/-! ### modStarted -/

@[simp] theorem modStarted_pending (q : Nat) (n : Word32) (f : Started → Started) : (s.modStarted q n f).pending = s.pending := rfl
@[simp] theorem modStarted_out (q : Nat) (n : Word32) (f : Started → Started) : (s.modStarted q n f).out = s.out := rfl
@[simp] theorem modStarted_freeCount (q : Nat) (n : Word32) (f : Started → Started) : (s.modStarted q n f).freeCount = s.freeCount := rfl
@[simp] theorem modStarted_regs (q : Nat) (n : Word32) (f : Started → Started) : (s.modStarted q n f).regs = s.regs := rfl
@[simp] theorem modStarted_time (q : Nat) (n : Word32) (f : Started → Started) : (s.modStarted q n f).time = s.time := rfl
@[simp] theorem modStarted_board (q : Nat) (n : Word32) (f : Started → Started) : (s.modStarted q n f).board = s.board := rfl
@[simp] theorem modStarted_power (q : Nat) (n : Word32) (f : Started → Started) : (s.modStarted q n f).power = s.power := rfl
@[simp] theorem modStarted_boot (q : Nat) (n : Word32) (f : Started → Started) : (s.modStarted q n f).boot = s.boot := rfl
@[simp] theorem modStarted_fw (q : Nat) (n : Word32) (f : Started → Started) : (s.modStarted q n f).fw = s.fw := rfl
@[simp] theorem modStarted_last (q : Nat) (n : Word32) (f : Started → Started) : (s.modStarted q n f).last = s.last := rfl
@[simp] theorem modStarted_mem (q : Nat) (n : Word32) (f : Started → Started) : (s.modStarted q n f).mem = s.mem := rfl
@[simp] theorem modStarted_xlate (q : Nat) (n : Word32) (f : Started → Started) : (s.modStarted q n f).xlate = s.xlate := rfl
@[simp] theorem modStarted_trans (q : Nat) (n : Word32) (f : Started → Started) : (s.modStarted q n f).trans = s.trans := rfl
@[simp] theorem modStarted_ports (q : Nat) (n : Word32) (f : Started → Started) : (s.modStarted q n f).ports = s.ports := rfl
@[simp] theorem modStarted_filters (q : Nat) (n : Word32) (f : Started → Started) : (s.modStarted q n f).filters = s.filters := rfl
@[simp] theorem modStarted_ingress (q : Nat) (n : Word32) (f : Started → Started) : (s.modStarted q n f).ingress = s.ingress := rfl
@[simp] theorem modStarted_bypass (q : Nat) (n : Word32) (f : Started → Started) : (s.modStarted q n f).bypass = s.bypass := rfl
@[simp] theorem modStarted_route (q : Nat) (n : Word32) (f : Started → Started) : (s.modStarted q n f).route = s.route := rfl
@[simp] theorem modStarted_work (q : Nat) (n : Word32) (f : Started → Started) : (s.modStarted q n f).work = s.work := rfl
@[simp] theorem modStarted_slices (q : Nat) (n : Word32) (f : Started → Started) : (s.modStarted q n f).slices = s.slices := rfl
@[simp] theorem modStarted_dirtyLogs (q : Nat) (n : Word32) (f : Started → Started) : (s.modStarted q n f).dirtyLogs = s.dirtyLogs := rfl
@[simp] theorem modStarted_mailboxes (q : Nat) (n : Word32) (f : Started → Started) : (s.modStarted q n f).mailboxes = s.mailboxes := rfl
@[simp] theorem modStarted_host (q : Nat) (n : Word32) (f : Started → Started) : (s.modStarted q n f).host = s.host := rfl
@[simp] theorem modStarted_hostReads (q : Nat) (n : Word32) (f : Started → Started) : (s.modStarted q n f).hostReads = s.hostReads := rfl
@[simp] theorem modStarted_keys (q : Nat) (n : Word32) (f : Started → Started) : (s.modStarted q n f).keys = s.keys := rfl
@[simp] theorem modStarted_checks (q : Nat) (n : Word32) (f : Started → Started) : (s.modStarted q n f).checks = s.checks := rfl

/-! ### endDesc -/

@[simp] theorem endDesc_pending (q : Nat) (n : Word32) (d : Done) : (s.endDesc q n d).pending = s.pending := rfl
@[simp] theorem endDesc_out (q : Nat) (n : Word32) (d : Done) : (s.endDesc q n d).out = s.out := rfl
@[simp] theorem endDesc_freeCount (q : Nat) (n : Word32) (d : Done) : (s.endDesc q n d).freeCount = s.freeCount := rfl
@[simp] theorem endDesc_regs (q : Nat) (n : Word32) (d : Done) : (s.endDesc q n d).regs = s.regs := rfl
@[simp] theorem endDesc_time (q : Nat) (n : Word32) (d : Done) : (s.endDesc q n d).time = s.time := rfl
@[simp] theorem endDesc_board (q : Nat) (n : Word32) (d : Done) : (s.endDesc q n d).board = s.board := rfl
@[simp] theorem endDesc_power (q : Nat) (n : Word32) (d : Done) : (s.endDesc q n d).power = s.power := rfl
@[simp] theorem endDesc_boot (q : Nat) (n : Word32) (d : Done) : (s.endDesc q n d).boot = s.boot := rfl
@[simp] theorem endDesc_fw (q : Nat) (n : Word32) (d : Done) : (s.endDesc q n d).fw = s.fw := rfl
@[simp] theorem endDesc_last (q : Nat) (n : Word32) (d : Done) : (s.endDesc q n d).last = s.last := rfl
@[simp] theorem endDesc_mem (q : Nat) (n : Word32) (d : Done) : (s.endDesc q n d).mem = s.mem := rfl
@[simp] theorem endDesc_xlate (q : Nat) (n : Word32) (d : Done) : (s.endDesc q n d).xlate = s.xlate := rfl
@[simp] theorem endDesc_trans (q : Nat) (n : Word32) (d : Done) : (s.endDesc q n d).trans = s.trans := rfl
@[simp] theorem endDesc_ports (q : Nat) (n : Word32) (d : Done) : (s.endDesc q n d).ports = s.ports := rfl
@[simp] theorem endDesc_filters (q : Nat) (n : Word32) (d : Done) : (s.endDesc q n d).filters = s.filters := rfl
@[simp] theorem endDesc_ingress (q : Nat) (n : Word32) (d : Done) : (s.endDesc q n d).ingress = s.ingress := rfl
@[simp] theorem endDesc_bypass (q : Nat) (n : Word32) (d : Done) : (s.endDesc q n d).bypass = s.bypass := rfl
@[simp] theorem endDesc_route (q : Nat) (n : Word32) (d : Done) : (s.endDesc q n d).route = s.route := rfl
@[simp] theorem endDesc_work (q : Nat) (n : Word32) (d : Done) : (s.endDesc q n d).work = s.work := rfl
@[simp] theorem endDesc_slices (q : Nat) (n : Word32) (d : Done) : (s.endDesc q n d).slices = s.slices := rfl
@[simp] theorem endDesc_dirtyLogs (q : Nat) (n : Word32) (d : Done) : (s.endDesc q n d).dirtyLogs = s.dirtyLogs := rfl
@[simp] theorem endDesc_mailboxes (q : Nat) (n : Word32) (d : Done) : (s.endDesc q n d).mailboxes = s.mailboxes := rfl
@[simp] theorem endDesc_host (q : Nat) (n : Word32) (d : Done) : (s.endDesc q n d).host = s.host := rfl
@[simp] theorem endDesc_hostReads (q : Nat) (n : Word32) (d : Done) : (s.endDesc q n d).hostReads = s.hostReads := rfl
@[simp] theorem endDesc_keys (q : Nat) (n : Word32) (d : Done) : (s.endDesc q n d).keys = s.keys := rfl
@[simp] theorem endDesc_checks (q : Nat) (n : Word32) (d : Done) : (s.endDesc q n d).checks = s.checks := rfl

/-! ### endWith -/

@[simp] theorem endWith_pending (q : Nat) (n : Word32) (c : Status) : (s.endWith q n c).pending = s.pending := rfl
@[simp] theorem endWith_out (q : Nat) (n : Word32) (c : Status) : (s.endWith q n c).out = s.out := rfl
@[simp] theorem endWith_freeCount (q : Nat) (n : Word32) (c : Status) : (s.endWith q n c).freeCount = s.freeCount := rfl
@[simp] theorem endWith_regs (q : Nat) (n : Word32) (c : Status) : (s.endWith q n c).regs = s.regs := rfl
@[simp] theorem endWith_time (q : Nat) (n : Word32) (c : Status) : (s.endWith q n c).time = s.time := rfl
@[simp] theorem endWith_board (q : Nat) (n : Word32) (c : Status) : (s.endWith q n c).board = s.board := rfl
@[simp] theorem endWith_power (q : Nat) (n : Word32) (c : Status) : (s.endWith q n c).power = s.power := rfl
@[simp] theorem endWith_boot (q : Nat) (n : Word32) (c : Status) : (s.endWith q n c).boot = s.boot := rfl
@[simp] theorem endWith_fw (q : Nat) (n : Word32) (c : Status) : (s.endWith q n c).fw = s.fw := rfl
@[simp] theorem endWith_last (q : Nat) (n : Word32) (c : Status) : (s.endWith q n c).last = s.last := rfl
@[simp] theorem endWith_mem (q : Nat) (n : Word32) (c : Status) : (s.endWith q n c).mem = s.mem := rfl
@[simp] theorem endWith_xlate (q : Nat) (n : Word32) (c : Status) : (s.endWith q n c).xlate = s.xlate := rfl
@[simp] theorem endWith_trans (q : Nat) (n : Word32) (c : Status) : (s.endWith q n c).trans = s.trans := rfl
@[simp] theorem endWith_ports (q : Nat) (n : Word32) (c : Status) : (s.endWith q n c).ports = s.ports := rfl
@[simp] theorem endWith_filters (q : Nat) (n : Word32) (c : Status) : (s.endWith q n c).filters = s.filters := rfl
@[simp] theorem endWith_ingress (q : Nat) (n : Word32) (c : Status) : (s.endWith q n c).ingress = s.ingress := rfl
@[simp] theorem endWith_bypass (q : Nat) (n : Word32) (c : Status) : (s.endWith q n c).bypass = s.bypass := rfl
@[simp] theorem endWith_route (q : Nat) (n : Word32) (c : Status) : (s.endWith q n c).route = s.route := rfl
@[simp] theorem endWith_work (q : Nat) (n : Word32) (c : Status) : (s.endWith q n c).work = s.work := rfl
@[simp] theorem endWith_slices (q : Nat) (n : Word32) (c : Status) : (s.endWith q n c).slices = s.slices := rfl
@[simp] theorem endWith_dirtyLogs (q : Nat) (n : Word32) (c : Status) : (s.endWith q n c).dirtyLogs = s.dirtyLogs := rfl
@[simp] theorem endWith_mailboxes (q : Nat) (n : Word32) (c : Status) : (s.endWith q n c).mailboxes = s.mailboxes := rfl
@[simp] theorem endWith_host (q : Nat) (n : Word32) (c : Status) : (s.endWith q n c).host = s.host := rfl
@[simp] theorem endWith_hostReads (q : Nat) (n : Word32) (c : Status) : (s.endWith q n c).hostReads = s.hostReads := rfl
@[simp] theorem endWith_keys (q : Nat) (n : Word32) (c : Status) : (s.endWith q n c).keys = s.keys := rfl
@[simp] theorem endWith_checks (q : Nat) (n : Word32) (c : Status) : (s.endWith q n c).checks = s.checks := rfl

/-! ### laceUp -/

@[simp] theorem laceUp_pending (slice gen counter amount : Nat) : (s.laceUp slice gen counter amount).pending = s.pending := rfl
@[simp] theorem laceUp_out (slice gen counter amount : Nat) : (s.laceUp slice gen counter amount).out = s.out := rfl
@[simp] theorem laceUp_freeCount (slice gen counter amount : Nat) : (s.laceUp slice gen counter amount).freeCount = s.freeCount := rfl
@[simp] theorem laceUp_regs (slice gen counter amount : Nat) : (s.laceUp slice gen counter amount).regs = s.regs := rfl
@[simp] theorem laceUp_time (slice gen counter amount : Nat) : (s.laceUp slice gen counter amount).time = s.time := rfl
@[simp] theorem laceUp_board (slice gen counter amount : Nat) : (s.laceUp slice gen counter amount).board = s.board := rfl
@[simp] theorem laceUp_power (slice gen counter amount : Nat) : (s.laceUp slice gen counter amount).power = s.power := rfl
@[simp] theorem laceUp_boot (slice gen counter amount : Nat) : (s.laceUp slice gen counter amount).boot = s.boot := rfl
@[simp] theorem laceUp_fw (slice gen counter amount : Nat) : (s.laceUp slice gen counter amount).fw = s.fw := rfl
@[simp] theorem laceUp_last (slice gen counter amount : Nat) : (s.laceUp slice gen counter amount).last = s.last := rfl
@[simp] theorem laceUp_mem (slice gen counter amount : Nat) : (s.laceUp slice gen counter amount).mem = s.mem := rfl
@[simp] theorem laceUp_xlate (slice gen counter amount : Nat) : (s.laceUp slice gen counter amount).xlate = s.xlate := rfl
@[simp] theorem laceUp_trans (slice gen counter amount : Nat) : (s.laceUp slice gen counter amount).trans = s.trans := rfl
@[simp] theorem laceUp_ports (slice gen counter amount : Nat) : (s.laceUp slice gen counter amount).ports = s.ports := rfl
@[simp] theorem laceUp_filters (slice gen counter amount : Nat) : (s.laceUp slice gen counter amount).filters = s.filters := rfl
@[simp] theorem laceUp_ingress (slice gen counter amount : Nat) : (s.laceUp slice gen counter amount).ingress = s.ingress := rfl
@[simp] theorem laceUp_bypass (slice gen counter amount : Nat) : (s.laceUp slice gen counter amount).bypass = s.bypass := rfl
@[simp] theorem laceUp_route (slice gen counter amount : Nat) : (s.laceUp slice gen counter amount).route = s.route := rfl
@[simp] theorem laceUp_work (slice gen counter amount : Nat) : (s.laceUp slice gen counter amount).work = s.work := rfl
@[simp] theorem laceUp_slices (slice gen counter amount : Nat) : (s.laceUp slice gen counter amount).slices = s.slices := rfl
@[simp] theorem laceUp_dirtyLogs (slice gen counter amount : Nat) : (s.laceUp slice gen counter amount).dirtyLogs = s.dirtyLogs := rfl
@[simp] theorem laceUp_mailboxes (slice gen counter amount : Nat) : (s.laceUp slice gen counter amount).mailboxes = s.mailboxes := rfl
@[simp] theorem laceUp_host (slice gen counter amount : Nat) : (s.laceUp slice gen counter amount).host = s.host := rfl
@[simp] theorem laceUp_hostReads (slice gen counter amount : Nat) : (s.laceUp slice gen counter amount).hostReads = s.hostReads := rfl
@[simp] theorem laceUp_keys (slice gen counter amount : Nat) : (s.laceUp slice gen counter amount).keys = s.keys := rfl
@[simp] theorem laceUp_checks (slice gen counter amount : Nat) : (s.laceUp slice gen counter amount).checks = s.checks := rfl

_ _ _ _ _ _ _

• **Your goal**
Taking the entries above, write out exactly each line from the one holding "f).last = s.last := rfl" to the one holding "f).mem = s.mem := rfl", both included, and stop there.

• **Finished exercise**
@[simp] theorem modStarted_last (q : Nat) (n : Word32) (f : Started → Started) : (s.modStarted q n f).last = s.last := rfl
@[simp] theorem modStarted_mem (q : Nat) (n : Word32) (f : Started → Started) : (s.modStarted q n f).mem = s.mem := rfl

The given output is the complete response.